● WORK REQUIRED
Return, word for word, only the lines of the data below that lie between the line with "let th := c.set 1 * c.set 4" and the line with "follows. -/", those two lines included.

● STORED DATA

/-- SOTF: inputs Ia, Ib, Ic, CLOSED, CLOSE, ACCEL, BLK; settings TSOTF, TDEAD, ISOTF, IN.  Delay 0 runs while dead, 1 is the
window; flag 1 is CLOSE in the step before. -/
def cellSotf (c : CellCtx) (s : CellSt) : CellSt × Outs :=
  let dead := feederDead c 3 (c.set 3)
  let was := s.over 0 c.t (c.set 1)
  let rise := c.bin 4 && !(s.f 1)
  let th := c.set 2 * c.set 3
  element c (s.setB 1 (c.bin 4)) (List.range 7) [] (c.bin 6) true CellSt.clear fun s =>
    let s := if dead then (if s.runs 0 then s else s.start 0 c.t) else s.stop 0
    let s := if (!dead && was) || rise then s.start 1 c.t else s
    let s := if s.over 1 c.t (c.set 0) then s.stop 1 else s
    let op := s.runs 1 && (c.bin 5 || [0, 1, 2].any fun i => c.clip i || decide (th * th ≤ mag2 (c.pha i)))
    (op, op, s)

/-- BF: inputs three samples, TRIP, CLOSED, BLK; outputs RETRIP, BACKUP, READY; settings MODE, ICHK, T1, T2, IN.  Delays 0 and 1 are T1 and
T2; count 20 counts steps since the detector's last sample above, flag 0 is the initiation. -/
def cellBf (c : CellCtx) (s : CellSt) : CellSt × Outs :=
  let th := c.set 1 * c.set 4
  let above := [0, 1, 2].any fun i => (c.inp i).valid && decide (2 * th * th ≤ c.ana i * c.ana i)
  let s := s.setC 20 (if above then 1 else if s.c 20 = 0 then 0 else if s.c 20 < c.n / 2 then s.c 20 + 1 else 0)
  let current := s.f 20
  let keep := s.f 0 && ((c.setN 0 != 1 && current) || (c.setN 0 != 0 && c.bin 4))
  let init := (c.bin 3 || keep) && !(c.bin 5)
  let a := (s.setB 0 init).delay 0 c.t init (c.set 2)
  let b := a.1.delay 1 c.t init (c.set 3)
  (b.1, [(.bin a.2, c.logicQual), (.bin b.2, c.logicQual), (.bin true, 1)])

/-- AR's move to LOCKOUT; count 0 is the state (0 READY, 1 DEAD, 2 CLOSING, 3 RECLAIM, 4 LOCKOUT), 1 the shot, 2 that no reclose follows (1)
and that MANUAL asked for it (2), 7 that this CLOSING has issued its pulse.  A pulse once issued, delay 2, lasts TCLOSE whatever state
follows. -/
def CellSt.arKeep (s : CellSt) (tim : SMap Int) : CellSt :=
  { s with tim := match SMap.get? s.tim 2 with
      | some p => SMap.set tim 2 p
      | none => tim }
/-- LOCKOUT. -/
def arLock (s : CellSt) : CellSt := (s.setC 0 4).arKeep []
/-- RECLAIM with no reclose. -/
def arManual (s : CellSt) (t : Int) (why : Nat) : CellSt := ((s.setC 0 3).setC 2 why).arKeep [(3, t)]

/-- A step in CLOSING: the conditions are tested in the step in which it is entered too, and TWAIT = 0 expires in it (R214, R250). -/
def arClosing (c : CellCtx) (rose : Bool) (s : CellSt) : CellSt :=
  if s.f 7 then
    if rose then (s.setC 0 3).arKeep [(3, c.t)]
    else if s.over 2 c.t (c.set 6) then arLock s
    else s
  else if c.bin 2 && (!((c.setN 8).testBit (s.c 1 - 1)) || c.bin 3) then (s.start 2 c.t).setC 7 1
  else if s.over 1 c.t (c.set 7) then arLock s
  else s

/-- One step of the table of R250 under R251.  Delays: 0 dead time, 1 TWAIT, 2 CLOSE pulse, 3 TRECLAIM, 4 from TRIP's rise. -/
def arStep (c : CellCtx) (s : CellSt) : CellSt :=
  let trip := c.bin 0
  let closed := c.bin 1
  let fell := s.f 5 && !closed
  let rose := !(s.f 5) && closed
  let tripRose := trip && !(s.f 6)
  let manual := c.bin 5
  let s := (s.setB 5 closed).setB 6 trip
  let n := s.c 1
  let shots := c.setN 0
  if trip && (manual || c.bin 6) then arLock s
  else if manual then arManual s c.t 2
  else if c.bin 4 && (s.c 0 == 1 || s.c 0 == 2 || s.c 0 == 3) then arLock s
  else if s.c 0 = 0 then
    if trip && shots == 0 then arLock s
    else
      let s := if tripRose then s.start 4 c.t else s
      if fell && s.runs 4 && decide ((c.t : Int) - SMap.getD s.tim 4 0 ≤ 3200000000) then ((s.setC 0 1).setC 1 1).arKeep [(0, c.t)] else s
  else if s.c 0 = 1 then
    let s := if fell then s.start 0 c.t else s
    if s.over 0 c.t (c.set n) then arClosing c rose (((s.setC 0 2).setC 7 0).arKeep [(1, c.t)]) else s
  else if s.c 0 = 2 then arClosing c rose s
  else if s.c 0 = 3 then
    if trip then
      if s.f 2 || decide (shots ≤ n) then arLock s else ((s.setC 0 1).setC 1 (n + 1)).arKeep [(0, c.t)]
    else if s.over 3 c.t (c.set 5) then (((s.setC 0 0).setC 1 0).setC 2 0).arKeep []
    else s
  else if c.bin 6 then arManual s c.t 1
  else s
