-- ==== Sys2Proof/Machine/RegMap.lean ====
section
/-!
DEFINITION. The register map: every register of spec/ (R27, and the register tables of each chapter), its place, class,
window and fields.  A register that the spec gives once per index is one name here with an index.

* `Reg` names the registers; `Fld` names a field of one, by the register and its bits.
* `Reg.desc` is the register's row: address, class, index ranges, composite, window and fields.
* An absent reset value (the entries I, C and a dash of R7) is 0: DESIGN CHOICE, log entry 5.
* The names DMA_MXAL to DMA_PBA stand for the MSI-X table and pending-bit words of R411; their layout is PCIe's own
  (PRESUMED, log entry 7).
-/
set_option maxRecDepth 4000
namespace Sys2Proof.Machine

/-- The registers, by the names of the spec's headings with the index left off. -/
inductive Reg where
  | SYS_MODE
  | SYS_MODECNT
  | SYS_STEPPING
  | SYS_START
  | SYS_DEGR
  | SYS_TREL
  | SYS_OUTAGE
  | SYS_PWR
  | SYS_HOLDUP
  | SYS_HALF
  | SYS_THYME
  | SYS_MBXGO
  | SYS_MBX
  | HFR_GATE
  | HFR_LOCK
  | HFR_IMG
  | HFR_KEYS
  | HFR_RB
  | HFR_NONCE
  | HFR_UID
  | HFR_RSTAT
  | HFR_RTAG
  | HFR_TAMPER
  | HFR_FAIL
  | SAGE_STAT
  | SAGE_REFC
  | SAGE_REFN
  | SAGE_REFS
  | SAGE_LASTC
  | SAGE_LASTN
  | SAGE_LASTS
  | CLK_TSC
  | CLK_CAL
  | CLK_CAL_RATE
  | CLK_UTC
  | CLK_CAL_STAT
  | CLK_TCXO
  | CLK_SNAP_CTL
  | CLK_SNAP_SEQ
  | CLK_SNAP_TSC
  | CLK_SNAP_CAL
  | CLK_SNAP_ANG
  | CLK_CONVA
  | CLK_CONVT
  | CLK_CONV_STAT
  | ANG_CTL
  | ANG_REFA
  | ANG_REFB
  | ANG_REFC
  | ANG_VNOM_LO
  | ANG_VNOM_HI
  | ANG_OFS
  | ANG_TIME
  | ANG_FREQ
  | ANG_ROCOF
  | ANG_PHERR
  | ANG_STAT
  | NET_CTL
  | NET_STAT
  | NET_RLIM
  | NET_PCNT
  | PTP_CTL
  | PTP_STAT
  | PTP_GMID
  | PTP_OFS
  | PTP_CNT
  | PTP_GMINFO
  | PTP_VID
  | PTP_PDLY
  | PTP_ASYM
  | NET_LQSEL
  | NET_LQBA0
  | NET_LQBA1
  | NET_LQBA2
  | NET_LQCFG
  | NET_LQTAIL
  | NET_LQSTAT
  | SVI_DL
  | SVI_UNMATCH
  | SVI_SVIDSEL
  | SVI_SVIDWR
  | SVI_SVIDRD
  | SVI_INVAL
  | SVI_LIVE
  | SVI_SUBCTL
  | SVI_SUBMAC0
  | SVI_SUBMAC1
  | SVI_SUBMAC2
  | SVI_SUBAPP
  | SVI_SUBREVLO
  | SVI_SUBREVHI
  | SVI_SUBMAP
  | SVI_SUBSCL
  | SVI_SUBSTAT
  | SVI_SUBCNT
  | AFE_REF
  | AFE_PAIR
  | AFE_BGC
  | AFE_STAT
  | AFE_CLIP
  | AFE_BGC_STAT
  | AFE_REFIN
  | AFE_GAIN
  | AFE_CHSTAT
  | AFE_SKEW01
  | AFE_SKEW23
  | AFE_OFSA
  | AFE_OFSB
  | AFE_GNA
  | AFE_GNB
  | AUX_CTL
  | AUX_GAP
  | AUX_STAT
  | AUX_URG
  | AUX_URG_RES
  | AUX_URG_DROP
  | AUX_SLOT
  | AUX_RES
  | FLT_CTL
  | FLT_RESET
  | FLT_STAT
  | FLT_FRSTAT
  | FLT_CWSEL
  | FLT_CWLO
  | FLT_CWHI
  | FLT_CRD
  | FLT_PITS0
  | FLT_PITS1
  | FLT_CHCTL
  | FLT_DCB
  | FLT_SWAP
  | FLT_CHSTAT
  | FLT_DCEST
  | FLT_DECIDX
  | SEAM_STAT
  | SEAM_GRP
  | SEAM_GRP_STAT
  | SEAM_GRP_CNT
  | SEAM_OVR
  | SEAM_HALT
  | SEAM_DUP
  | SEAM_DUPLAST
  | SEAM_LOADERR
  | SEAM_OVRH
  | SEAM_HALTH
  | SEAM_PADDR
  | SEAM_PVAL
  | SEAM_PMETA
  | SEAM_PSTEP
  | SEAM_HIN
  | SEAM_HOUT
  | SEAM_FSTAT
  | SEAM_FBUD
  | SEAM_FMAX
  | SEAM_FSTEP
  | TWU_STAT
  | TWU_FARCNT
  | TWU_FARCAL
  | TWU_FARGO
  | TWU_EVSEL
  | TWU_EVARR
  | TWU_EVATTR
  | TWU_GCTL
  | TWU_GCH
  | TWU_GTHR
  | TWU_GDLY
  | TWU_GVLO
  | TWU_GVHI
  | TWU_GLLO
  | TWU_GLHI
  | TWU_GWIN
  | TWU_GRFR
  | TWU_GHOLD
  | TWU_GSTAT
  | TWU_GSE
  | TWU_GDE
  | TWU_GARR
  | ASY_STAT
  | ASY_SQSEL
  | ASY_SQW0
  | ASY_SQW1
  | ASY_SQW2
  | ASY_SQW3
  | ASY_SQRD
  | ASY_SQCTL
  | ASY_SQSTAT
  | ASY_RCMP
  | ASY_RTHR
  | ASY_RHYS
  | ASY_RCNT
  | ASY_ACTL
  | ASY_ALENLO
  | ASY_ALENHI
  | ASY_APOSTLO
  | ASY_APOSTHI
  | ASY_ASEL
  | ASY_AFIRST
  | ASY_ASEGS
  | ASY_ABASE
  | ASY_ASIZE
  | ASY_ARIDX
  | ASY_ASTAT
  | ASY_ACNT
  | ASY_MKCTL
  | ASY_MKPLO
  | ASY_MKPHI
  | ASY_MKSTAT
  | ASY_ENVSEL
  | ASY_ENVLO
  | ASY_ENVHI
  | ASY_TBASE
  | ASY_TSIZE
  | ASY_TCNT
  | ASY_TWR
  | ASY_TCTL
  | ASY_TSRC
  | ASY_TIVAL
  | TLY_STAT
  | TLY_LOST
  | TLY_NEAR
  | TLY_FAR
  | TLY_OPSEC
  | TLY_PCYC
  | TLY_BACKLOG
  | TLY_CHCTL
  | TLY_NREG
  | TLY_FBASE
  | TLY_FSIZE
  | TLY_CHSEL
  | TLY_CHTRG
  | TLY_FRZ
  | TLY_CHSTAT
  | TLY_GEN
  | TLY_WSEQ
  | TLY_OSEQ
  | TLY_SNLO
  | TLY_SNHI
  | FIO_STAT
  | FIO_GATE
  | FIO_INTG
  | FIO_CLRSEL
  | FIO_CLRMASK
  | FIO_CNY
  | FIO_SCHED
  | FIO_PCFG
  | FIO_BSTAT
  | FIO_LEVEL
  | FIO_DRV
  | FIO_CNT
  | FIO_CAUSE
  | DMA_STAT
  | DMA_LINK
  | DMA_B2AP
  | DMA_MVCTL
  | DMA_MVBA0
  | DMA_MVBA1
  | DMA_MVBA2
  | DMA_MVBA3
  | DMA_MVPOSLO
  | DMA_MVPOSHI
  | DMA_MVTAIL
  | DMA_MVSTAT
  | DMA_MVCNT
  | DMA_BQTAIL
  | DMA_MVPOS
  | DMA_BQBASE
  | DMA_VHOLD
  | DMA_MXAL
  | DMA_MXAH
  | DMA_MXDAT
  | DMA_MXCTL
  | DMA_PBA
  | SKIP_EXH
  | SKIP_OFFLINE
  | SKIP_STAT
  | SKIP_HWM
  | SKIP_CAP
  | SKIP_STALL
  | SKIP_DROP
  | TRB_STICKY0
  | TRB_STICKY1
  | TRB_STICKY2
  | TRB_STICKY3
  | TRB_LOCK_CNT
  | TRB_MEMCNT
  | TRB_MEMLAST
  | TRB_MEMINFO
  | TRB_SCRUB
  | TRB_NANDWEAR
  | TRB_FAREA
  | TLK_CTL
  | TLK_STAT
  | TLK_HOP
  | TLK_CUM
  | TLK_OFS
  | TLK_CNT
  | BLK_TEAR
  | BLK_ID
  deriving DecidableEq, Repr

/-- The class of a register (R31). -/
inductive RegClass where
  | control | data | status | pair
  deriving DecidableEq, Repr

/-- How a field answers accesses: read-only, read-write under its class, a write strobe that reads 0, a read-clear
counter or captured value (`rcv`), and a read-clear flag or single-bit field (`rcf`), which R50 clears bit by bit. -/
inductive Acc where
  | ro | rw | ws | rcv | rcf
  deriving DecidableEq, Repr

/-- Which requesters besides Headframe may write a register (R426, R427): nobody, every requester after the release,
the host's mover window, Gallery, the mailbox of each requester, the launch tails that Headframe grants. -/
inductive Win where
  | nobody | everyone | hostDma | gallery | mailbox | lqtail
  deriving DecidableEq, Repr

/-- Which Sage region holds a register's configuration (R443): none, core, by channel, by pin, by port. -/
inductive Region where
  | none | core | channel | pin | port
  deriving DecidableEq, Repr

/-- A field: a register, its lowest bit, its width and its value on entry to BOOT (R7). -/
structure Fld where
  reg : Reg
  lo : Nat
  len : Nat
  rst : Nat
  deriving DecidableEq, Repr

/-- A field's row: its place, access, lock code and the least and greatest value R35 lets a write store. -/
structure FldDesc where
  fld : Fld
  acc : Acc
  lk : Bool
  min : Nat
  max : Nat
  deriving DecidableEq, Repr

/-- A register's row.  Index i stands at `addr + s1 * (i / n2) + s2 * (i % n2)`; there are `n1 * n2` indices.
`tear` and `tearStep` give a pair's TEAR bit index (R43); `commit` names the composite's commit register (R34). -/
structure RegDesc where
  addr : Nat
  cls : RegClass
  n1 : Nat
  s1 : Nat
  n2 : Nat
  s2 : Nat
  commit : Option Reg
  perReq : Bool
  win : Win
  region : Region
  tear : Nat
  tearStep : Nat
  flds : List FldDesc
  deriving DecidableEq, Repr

...

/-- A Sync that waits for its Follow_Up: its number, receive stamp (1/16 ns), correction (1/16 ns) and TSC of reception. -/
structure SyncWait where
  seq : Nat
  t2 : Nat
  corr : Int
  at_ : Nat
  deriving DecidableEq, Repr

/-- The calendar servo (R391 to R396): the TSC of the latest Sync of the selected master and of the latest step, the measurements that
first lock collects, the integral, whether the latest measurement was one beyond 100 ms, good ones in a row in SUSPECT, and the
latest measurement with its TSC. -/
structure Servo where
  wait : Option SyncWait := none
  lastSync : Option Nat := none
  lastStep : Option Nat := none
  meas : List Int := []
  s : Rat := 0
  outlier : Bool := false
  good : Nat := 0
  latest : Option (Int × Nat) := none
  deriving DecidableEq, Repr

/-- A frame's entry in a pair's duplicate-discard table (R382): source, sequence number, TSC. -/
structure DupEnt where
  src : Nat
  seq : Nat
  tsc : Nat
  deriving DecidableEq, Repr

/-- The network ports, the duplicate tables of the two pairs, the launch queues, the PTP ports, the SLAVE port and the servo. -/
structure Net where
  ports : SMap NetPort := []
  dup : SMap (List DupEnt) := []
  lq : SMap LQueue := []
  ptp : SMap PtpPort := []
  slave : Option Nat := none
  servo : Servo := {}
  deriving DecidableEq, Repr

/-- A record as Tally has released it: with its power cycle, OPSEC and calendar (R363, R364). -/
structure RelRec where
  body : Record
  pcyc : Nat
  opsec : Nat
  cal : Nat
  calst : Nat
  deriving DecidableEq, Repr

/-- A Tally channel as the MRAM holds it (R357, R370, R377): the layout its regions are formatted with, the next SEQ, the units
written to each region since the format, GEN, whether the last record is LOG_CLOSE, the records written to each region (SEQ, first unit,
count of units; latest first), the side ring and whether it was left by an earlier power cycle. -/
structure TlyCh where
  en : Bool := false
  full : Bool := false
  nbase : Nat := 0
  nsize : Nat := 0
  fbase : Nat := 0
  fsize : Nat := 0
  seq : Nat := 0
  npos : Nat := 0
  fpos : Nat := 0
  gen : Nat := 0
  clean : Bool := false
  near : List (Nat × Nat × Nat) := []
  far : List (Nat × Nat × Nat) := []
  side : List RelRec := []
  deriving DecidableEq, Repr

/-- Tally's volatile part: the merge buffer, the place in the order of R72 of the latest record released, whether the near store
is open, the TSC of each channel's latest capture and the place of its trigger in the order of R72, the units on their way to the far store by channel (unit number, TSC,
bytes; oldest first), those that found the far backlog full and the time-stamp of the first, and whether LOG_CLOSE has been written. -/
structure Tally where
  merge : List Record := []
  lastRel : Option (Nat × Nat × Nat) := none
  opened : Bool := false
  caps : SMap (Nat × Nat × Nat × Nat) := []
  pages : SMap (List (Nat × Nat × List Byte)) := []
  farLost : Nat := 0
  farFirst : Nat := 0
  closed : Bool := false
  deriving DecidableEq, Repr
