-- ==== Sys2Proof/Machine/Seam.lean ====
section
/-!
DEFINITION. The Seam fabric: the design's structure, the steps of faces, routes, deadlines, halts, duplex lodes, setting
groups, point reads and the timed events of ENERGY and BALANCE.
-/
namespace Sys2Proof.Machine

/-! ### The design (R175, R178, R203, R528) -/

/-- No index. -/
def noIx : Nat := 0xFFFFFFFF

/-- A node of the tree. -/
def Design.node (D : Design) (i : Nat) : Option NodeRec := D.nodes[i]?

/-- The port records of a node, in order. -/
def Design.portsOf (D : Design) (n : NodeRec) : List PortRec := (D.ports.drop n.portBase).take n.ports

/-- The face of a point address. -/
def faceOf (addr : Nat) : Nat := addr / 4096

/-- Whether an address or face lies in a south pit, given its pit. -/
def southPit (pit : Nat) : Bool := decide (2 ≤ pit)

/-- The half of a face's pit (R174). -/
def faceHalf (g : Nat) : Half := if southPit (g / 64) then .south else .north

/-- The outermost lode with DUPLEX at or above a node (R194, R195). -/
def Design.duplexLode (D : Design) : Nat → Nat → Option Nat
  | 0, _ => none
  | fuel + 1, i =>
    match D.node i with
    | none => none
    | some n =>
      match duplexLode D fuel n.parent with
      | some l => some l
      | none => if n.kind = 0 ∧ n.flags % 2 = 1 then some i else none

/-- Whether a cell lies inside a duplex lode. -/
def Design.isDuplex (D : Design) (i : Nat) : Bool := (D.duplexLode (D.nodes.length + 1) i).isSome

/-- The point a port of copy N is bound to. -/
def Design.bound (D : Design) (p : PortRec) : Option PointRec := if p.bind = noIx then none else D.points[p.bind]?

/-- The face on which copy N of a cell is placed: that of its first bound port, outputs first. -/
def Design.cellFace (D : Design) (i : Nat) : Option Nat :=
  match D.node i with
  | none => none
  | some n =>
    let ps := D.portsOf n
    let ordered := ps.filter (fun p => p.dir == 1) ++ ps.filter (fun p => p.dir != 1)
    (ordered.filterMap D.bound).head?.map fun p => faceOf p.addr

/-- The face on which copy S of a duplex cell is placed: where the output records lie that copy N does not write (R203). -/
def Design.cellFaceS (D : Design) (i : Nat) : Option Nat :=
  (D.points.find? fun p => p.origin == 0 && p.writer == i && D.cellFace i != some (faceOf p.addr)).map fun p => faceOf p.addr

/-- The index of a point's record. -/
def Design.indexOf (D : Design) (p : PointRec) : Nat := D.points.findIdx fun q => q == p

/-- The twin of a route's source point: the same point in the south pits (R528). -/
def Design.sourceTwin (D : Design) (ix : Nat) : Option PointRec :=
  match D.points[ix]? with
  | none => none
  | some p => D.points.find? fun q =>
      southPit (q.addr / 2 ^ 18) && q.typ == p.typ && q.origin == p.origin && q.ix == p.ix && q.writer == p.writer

...

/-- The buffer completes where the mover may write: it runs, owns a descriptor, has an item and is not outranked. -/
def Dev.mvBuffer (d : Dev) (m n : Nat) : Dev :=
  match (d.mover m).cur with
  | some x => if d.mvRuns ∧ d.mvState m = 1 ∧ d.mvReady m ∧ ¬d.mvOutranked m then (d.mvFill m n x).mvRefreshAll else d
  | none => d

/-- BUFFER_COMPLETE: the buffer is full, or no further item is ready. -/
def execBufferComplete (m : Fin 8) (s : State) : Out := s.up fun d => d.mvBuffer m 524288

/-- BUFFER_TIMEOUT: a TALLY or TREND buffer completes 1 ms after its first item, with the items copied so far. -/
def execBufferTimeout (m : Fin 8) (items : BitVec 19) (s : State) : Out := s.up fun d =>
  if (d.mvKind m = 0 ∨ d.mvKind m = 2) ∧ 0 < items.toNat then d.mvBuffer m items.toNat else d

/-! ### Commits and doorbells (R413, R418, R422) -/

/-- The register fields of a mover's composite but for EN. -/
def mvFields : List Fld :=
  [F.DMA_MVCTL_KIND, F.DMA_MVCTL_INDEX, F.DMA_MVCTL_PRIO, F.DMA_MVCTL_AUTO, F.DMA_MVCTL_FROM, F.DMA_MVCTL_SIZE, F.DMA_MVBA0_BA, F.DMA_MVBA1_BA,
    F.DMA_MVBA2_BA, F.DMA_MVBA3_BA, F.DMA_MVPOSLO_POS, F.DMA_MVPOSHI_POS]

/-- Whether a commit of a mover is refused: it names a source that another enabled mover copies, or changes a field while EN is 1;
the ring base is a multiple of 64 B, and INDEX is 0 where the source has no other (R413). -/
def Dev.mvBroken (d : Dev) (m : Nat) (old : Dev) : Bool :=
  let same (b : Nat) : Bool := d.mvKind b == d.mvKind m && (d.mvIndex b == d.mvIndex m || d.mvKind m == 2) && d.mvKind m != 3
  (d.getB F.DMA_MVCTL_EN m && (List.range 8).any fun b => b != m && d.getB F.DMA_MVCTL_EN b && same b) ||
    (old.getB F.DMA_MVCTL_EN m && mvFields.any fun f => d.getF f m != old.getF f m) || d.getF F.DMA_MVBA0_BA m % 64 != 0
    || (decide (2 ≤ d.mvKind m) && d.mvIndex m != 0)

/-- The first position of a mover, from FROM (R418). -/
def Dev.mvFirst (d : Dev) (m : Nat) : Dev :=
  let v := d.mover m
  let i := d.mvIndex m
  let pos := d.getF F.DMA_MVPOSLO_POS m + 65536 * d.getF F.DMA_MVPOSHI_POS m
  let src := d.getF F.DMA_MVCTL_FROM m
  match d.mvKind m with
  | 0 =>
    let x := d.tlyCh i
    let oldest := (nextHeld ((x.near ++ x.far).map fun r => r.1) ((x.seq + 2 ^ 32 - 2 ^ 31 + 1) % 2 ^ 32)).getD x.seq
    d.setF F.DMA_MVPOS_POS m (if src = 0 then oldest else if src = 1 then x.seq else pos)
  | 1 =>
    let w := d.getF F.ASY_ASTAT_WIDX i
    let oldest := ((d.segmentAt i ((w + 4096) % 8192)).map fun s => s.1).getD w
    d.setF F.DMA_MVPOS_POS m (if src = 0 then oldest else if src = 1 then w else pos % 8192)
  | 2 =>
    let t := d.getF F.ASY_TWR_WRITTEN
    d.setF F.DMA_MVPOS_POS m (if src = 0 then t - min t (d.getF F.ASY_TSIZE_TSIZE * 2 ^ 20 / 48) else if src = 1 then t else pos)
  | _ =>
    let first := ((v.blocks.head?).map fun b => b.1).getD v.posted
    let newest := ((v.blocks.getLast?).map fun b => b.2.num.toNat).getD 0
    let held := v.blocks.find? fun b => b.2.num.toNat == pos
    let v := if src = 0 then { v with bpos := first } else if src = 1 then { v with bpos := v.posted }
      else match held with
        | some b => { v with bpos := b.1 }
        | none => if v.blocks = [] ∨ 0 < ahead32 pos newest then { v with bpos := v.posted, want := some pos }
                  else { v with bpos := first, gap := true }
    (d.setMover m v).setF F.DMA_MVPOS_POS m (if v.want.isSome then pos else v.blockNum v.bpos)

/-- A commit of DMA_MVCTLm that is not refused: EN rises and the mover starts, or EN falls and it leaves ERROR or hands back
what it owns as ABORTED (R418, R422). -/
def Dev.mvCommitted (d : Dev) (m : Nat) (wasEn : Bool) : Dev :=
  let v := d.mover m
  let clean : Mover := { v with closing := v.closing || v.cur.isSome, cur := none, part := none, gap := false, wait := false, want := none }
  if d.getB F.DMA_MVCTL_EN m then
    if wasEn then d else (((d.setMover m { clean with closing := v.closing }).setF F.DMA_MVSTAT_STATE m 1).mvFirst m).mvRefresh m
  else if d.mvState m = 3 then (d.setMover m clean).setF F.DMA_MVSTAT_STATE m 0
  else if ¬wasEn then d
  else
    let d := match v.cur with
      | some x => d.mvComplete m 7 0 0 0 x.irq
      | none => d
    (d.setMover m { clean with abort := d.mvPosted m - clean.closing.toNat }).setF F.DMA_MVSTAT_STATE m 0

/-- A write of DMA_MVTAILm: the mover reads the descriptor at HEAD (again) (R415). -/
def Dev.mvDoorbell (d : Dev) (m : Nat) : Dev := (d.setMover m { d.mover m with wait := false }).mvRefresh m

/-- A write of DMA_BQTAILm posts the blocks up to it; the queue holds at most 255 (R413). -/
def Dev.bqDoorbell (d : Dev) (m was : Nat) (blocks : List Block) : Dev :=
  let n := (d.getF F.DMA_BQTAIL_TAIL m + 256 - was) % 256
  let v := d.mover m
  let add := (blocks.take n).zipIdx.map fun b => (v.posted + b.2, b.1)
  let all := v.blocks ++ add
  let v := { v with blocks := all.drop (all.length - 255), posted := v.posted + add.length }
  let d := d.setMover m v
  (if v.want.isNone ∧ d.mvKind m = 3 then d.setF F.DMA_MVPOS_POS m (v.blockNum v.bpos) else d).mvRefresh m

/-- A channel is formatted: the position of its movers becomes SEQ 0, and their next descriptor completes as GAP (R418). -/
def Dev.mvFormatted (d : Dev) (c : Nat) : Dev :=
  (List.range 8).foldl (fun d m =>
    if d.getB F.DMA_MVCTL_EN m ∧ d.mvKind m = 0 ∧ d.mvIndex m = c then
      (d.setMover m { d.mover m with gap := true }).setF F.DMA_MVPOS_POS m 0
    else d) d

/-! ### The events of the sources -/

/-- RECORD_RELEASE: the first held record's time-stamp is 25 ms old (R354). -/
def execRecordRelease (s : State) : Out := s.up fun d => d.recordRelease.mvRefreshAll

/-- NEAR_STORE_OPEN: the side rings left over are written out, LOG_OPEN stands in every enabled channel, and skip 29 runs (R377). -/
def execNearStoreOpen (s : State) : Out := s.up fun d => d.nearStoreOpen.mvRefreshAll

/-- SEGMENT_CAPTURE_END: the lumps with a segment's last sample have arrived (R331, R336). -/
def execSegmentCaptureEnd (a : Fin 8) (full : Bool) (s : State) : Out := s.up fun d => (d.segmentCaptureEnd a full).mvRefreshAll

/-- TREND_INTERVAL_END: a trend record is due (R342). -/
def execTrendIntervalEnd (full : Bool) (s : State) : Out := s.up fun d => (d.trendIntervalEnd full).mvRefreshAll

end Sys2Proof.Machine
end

● ANSWER BOX
  let th := c.set 1 * c.set 4
  let above := [0, 1, 2].any fun i => (c.inp i).valid && decide (2 * th * th ≤ c.ana i * c.ana i)
  let s := s.setC 20 (if above then 1 else if s.c 20 = 0 then 0 else if s.c 20 < c.n / 2 then s.c 20 + 1 else 0)
  let current := s.f 20
  let keep := s.f 0 && ((c.setN 0 != 1 && current) || (c.setN 0 != 0 && c.bin 4))
  let init := (c.bin 3 || keep) && !(c.bin 5)
  let a := (s.setB 0 init).delay 0 c.t init (c.set 2)
  let b := a.1.delay 1 c.t init (c.set 3)
  (b.1, [(.bin a.2, c.logicQual), (.bin b.2, c.logicQual), (.bin true, 1)])

/-- AR's move to LOCKOUT; count 0 is the state (0 READY, 1 DEAD, 2 CLOSING, 3 RECLAIM, 4 LOCKOUT), 1 the shot, 2 that no reclose follows (1)
and that MANUAL asked for it (2), 7 that this CLOSING has issued its pulse.  A pulse once issued, delay 2, lasts TCLOSE whatever state
follows. -/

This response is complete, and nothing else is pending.